*EXERCISE INPUTS*.
= = = = =

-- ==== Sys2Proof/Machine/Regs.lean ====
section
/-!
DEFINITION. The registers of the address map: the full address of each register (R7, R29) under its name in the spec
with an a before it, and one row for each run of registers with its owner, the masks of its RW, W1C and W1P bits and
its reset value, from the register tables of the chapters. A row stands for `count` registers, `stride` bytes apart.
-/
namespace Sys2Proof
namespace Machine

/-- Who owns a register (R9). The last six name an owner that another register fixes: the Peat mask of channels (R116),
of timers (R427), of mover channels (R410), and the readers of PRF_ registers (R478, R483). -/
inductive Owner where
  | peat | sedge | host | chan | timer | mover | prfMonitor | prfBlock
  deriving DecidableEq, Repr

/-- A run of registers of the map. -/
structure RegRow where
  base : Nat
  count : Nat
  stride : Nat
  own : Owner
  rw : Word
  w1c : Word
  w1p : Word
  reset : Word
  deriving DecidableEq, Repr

= = = = =

*YOUR INSTRUCTIONS*.
Wherever the word "stride" turns up in the records above, copy the line that holds it.

*RESPONSE*.
its reset value, from the register tables of the chapters. A row stands for `count` registers, `stride` bytes apart.
  stride : Nat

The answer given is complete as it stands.